The Guardian reported earlier this month that the State Department arms control office has been reduced from 14 staffers to four since the Trump administration began.
 
The U.S. and NATO have conferred several times since Trump’s October comments created anxiety among American allies, with NATO eventually backing the decision to withdraw.
 
Still, NATO has made clear it does not want U.S. nuclear missiles that violate the treaty being stationed on European soil. Options that NATO has discussed include more military exercises; intelligence, surveillance and reconnaissance; air and missile defense; and unspecified conventional capabilities.
 
“We will not mirror what Russia does,” NATO Secretary-General Jens Stoltenberg said last month. “We do not want a new arms race, but as Russia is deploying new missiles, we must ensure that our deterrence and defense remain credible and effective.
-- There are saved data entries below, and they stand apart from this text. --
-- ==== Sys2Proof/Machine/MediaOps.lean ====
section
/-! DEFINITION. Operations of the flash layer (spec 13) and of namespaces (spec 11): where an indirection unit lives,
the mapping table, the write buffer, program units and parity groups, die queues, read-retry ladders, retirement. -/

namespace Sys2Proof.Machine

/-! ### Namespaces and the mapping table -/

/-- Bytes of a namespace's indirection unit (Table 11-5). -/
def iuBytes (n : Ns) : Nat := if n.flbas = 1 then 16384 else 4096

/-- Key of an indirection unit in `map`. -/
def mapKey (nsid iu : Nat) : Nat := nsid * 2 ^ 48 + iu

/-- Key of a namespace byte in `media`. -/
def mediaKey (nsid off : Nat) : Nat := nsid * 2 ^ 64 + off

/-- The MAP_ENTRY of an indirection unit (R312). -/
def entryOf (s : State) (nsid iu : Nat) : MapEntry := s.map.getD (mapKey nsid iu) {}

/-- Bytes of a namespace; a deallocated block reads as zeros (R274). -/
def readMedia (s : State) (nsid off n : Nat) : Bytes := s.media.gets 0 (mediaKey nsid off) n

/-- Position of a KV block number within a session's geometry: layer, head, group (R111). -/
def kvBlockOf (x : Sess) (n : Nat) : Nat × Nat × Nat :=
  let h := n % x.kvHeads
  let r := n / x.kvHeads
  (r % x.layers, h, r / x.layers)

/-- The KV block number that a unit of a KV namespace holds, where an open session has it in a KV extent (R111). -/
def kvNumber (s : State) (nsid u : Nat) : Option (Sess × Nat) :=
  s.sess.findSome? fun p =>
    let x := p.2
    if x.kvNsid ≠ nsid ∨ x.layers = 0 ∨ x.kvHeads = 0 then none
    else
      let kv := x.extents.filter fun e => !e.2.1 && !e.2.2
      (List.range kv.length).findSome? fun i =>
        let first := (kv.getD i (0, false, false)).1
        if first ≤ u ∧ u < first + 65536 then some (x, i * 65536 + (u - first)) else none

/-- Home channel of an indirection unit (R311, R112, R136). -/
def homeOf (s : State) (nsid iu : Nat) : Fin 48 :=
  match s.nss.get? nsid with
  | none => chIx ((iu + nsid) % 48)
  | some n =>
    match n.role with
    | .kv => match kvNumber s nsid iu with
      | some (x, b) =>
        let (l, h, g) := kvBlockOf x b
        chIx ((g + 11 * (l * x.kvHeads + h)) % 48)
      | none => chIx ((iu + nsid) % 48)
    | .index =>
      let slots := (s.indexes.find? (·.2.nsid == nsid)).map (·.2.slots)
      if iu < slots.getD 0 then chIx (iu % 48) else chIx ((iu + nsid) % 48)
    | _ => chIx ((iu + nsid) % 48)

/-- Bytes of one mapping-journal record. DESIGN CHOICE, log 16: the spec gives no size. -/
def journalRecord : Nat := 16

/-- Change an entry and journal the change for its home channel (R314, R317). -/
def setEntry (s : State) (nsid iu : Nat) (e : MapEntry) : State :=
  let s := { s with map := s.map.put (mapKey nsid iu) e }
  addRec s (homeOf s nsid iu) recJournal journalRecord

/-- Session region (R20): the pool less the firmware region, whose mapping tables take 4 B for each IU, less
withdrawn rows (R452). -/
def mapTableBytes (n : Ns) : Nat := 4 * ceilDiv (n.nsze * 4096) (iuBytes n)
def fixedRegion : Nat := 4 * 2 ^ 30 + 32 * 2 ^ 20 + 256 * 2 ^ 20
def regionBytes (s : State) : Nat :=
  poolBytes - fixedRegion - sumNat (s.nss.map fun p => mapTableBytes p.2) - 4096 * s.repair.withdrawn.length

/-! ### The write buffer (R316) -/

def bufferSlots : Nat := 1048576

/-- Bytes of a segment queue's entry. DESIGN CHOICE, log 16: the spec gives no size. -/
def segmentRecord : Nat := 32

/-- Operations of a channel: queued, held, in progress or suspended. -/
def chanOps (c : Channel) : List NandOp :=
  c.dieOps.flatMap (·.2) ++ c.dieHeld.flatMap (·.2) ++ c.dieActive.map (·.2) ++ c.suspended.map (·.2)

/-- Slots of packed records. -/
def packed (l : List (Nat × Nat)) : Nat := sumNat (l.map fun r => ceilDiv r.2 4096)

/-- Slots that records take: those of one kind and channel are packed together, until their durable copy is written (R317); a
segment queue's entry has no copy beside the buffer. -/
def recSlots (s : State) : Nat :=
  sumNat (s.channels.toList.map fun c => packed c.recs + sumNat ((chanOps c).map fun o => packed o.recs))
    + ceilDiv (segmentRecord * sumNat (s.ingests.map fun g => g.queue.length + g.applied.length + (if g.current.isSome then 1 else 0))) 4096

def freeSlots (s : State) : Nat := bufferSlots - (s.slots.length + recSlots s)

/-- Slots that a write of `n` waits for: at most all that no record takes. -/
def slotsFor (s : State) (n : Nat) : Nat := min n (bufferSlots - recSlots s)

/-- The lowest free slot number. -/
def freeSlot (s : State) : Option Nat := s.slots.firstFree 0 bufferSlots

/-- Do writes complete only after programming (R320, R432)? -/
def syncMode (s : State) : Bool := s.health.bit4 || !s.power.bankOk

/-- Slots of an indirection unit that are buffered and not yet placed in a program unit. -/
def openSlots (s : State) (nsid iu : Nat) : List Nat :=
  (s.slots.filter fun p => p.2.nsid == nsid && p.2.iu == iu && p.2.kind == 0 && p.2.loc.isNone && !p.2.programmed
    && (s.channels[homeOf s nsid iu].unit.contains p.1)).map (·.1)

/-- A codeword of a program unit that holds filler in place of a slot. -/
def fillerSlot : Nat := bufferSlots

/-- Take `n` free slots for an indirection unit and add them to its home channel's program unit. -/
def takeSlotsFrom (s : State) (nsid iu acct : Nat) : Nat → State × List Nat
  | 0 => (s, [])
  | n + 1 =>
    match freeSlot s with
    | none => (s, [])
    | some i =>
      let s := { s with slots := s.slots.put i { nsid := nsid, iu := iu, account := acct } }
      let s := onChan s (homeOf s nsid iu) fun c => { c with unit := c.unit ++ [i] }
      let (s, l) := takeSlotsFrom s nsid iu acct n
      (s, i :: l)

/-- Take slots for an indirection unit; one of 16 KiB starts at codeword 0 of a page (Table 13-3). -/
def takeSlots (s : State) (nsid iu acct n : Nat) : State × List Nat :=
  let s := onChan s (homeOf s nsid iu) fun c =>
    if n = 4 then { c with unit := c.unit ++ List.replicate ((4 - c.unit.length % 4) % 4) fillerSlot } else c
  takeSlotsFrom s nsid iu acct n

/-! ### Die queues (R308) -/

/-- The die of a block number of a channel. -/
def dieOfBlock (b : Nat) : Nat := b / 1656

/-- Is the operation a program or an erase? -/
def writes (o : NandOp) : Bool :=
  match o.kind with
  | .read => false
  | _ => true

/-- Operations of a die: active, suspended, queued, held. -/
def dieQueue (c : Channel) (d : Nat) : List NandOp := c.dieOps.getD d []
def dieLoad (c : Channel) (d : Nat) : Nat :=
  (dieQueue c d).length + (c.dieHeld.getD d []).length + (if c.dieActive.has d then 1 else 0)

/-- Programs and erases in progress on a channel; a suspended one still counts (R22, R308). -/
def busyWrites (c : Channel) : Nat :=
  (c.dieActive.filter fun p => writes p.2).length + (c.suspended.filter fun p => writes p.2).length

/-- First operation of a class in the order of R308: ladder reads ahead, then arrival. -/
def firstOf (cls : Nat) (ops : List NandOp) : Option NandOp :=
  match ops.find? fun o => o.cls == cls && o.ladder with
  | some o => some o
  | none => ops.find? fun o => o.cls == cls

/-- One choice of the weighted round robin between Classes 1 to 3: the lowest class with work and credit; when none
has credit, the credits are the weights again. DESIGN CHOICE, log 4: the spec names the weights, not the sequence. -/
def wrrPick (has : Nat → Bool) (w : List Nat) (credit : List Nat) : Option (Nat × List Nat) :=
  let pick (cr : List Nat) : Option Nat := [1, 2, 3].find? fun c => has c && decide (0 < cr.getD (c - 1) 0)
  match pick credit with
  | some c => some (c, setAt credit (c - 1) (credit.getD (c - 1) 0 - 1))
  | none => match pick w with
    | some c => some (c, setAt w (c - 1) (w.getD (c - 1) 0 - 1))
    | none => none

/-- The weights of Classes 1 to 3. -/
def weights (s : State) : List Nat := [weightOf s 1, weightOf s 2, weightOf s 3]

/-- The operation that R308 serves first from a list, with the credits after it. -/
def pickOp (w credit : List Nat) (ops : List NandOp) : Option (NandOp × List Nat) :=
  match ops.find? fun o => o.cls == 0 with
  | some o => some (o, credit)
  | none =>
    match wrrPick (fun c => (firstOf c ops).isSome) w credit with
    | some (c, cr) => (firstOf c ops).map fun o => (o, cr)
    | none => none

/-- Operations that a die counts, of 64 (Table 11-4): those issued to it and not ended. -/
def dieIssued (c : Channel) (d : Nat) : Nat :=
  (dieQueue c d).length + (if c.dieActive.has d then 1 else 0) + (if c.suspended.has d then 1 else 0)

/-- Admit up to `n` of the operations that the trunk holds for a die, in the order that serves the queue from its credits on
(R308). -/
def admitSome (w : List Nat) (d : Nat) : Nat → List Nat → Channel → Channel
  | 0, _, c => c
  | n + 1, cr, c =>
    let held := c.dieHeld.getD d []
    match pickOp w cr held with
    | some (h, cr) => admitSome w d n cr { c with dieOps := c.dieOps.upd d [] (· ++ [h]), dieHeld := c.dieHeld.put d (held.erase h) }
    | none => c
This is NATO’s job.”
 
The Pentagon said in March it plans to flight-test a non-nuclear cruise missile with a potential range of 1,000 kilometers in August.
 
Asked Tuesday for an update on the status of the test, the Pentagon did not directly comment, but said “it appears that the INF Treaty will terminate on August 2, 2019, as a result of Russia’s material breach.”
 
“Russia has not taken any meaningful steps to return to verifiable compliance with its obligations,” Pentagon spokeswoman Lt. Col. Carla Gleason said in an email to The Hill. “After the treaty ends on August 2, 2019, the United States will no longer be under the INF Treaty prohibitions on possession, production, and flight-testing of ground-launched, intermediate-range cruise and ballistic missiles.”
 
The Pentagon has requested $10 million in its fiscal 2020 budget to develop missile systems within the INF Treaty range.
 
House Democrats, however, are hoping to block the Pentagon from moving forward with the missiles. The House version of the National Defense Authorization Act (NDAA) includes an amendment that prohibits funding for the missiles unless certain conditions are met.
 
The bill must be reconciled with the Senate’s version, where Republicans are vowing to strip the amendment.
 
“You don’t have a treaty when you only have one party adhering to it. The Russians haven’t for years,” said Sen. Deb Fischer (R-Neb.), who chairs the Senate Armed Services subcommittee with oversight of nuclear weapons. “I hope the Senate NDAA is adopted because it’s the one that needs to happen.”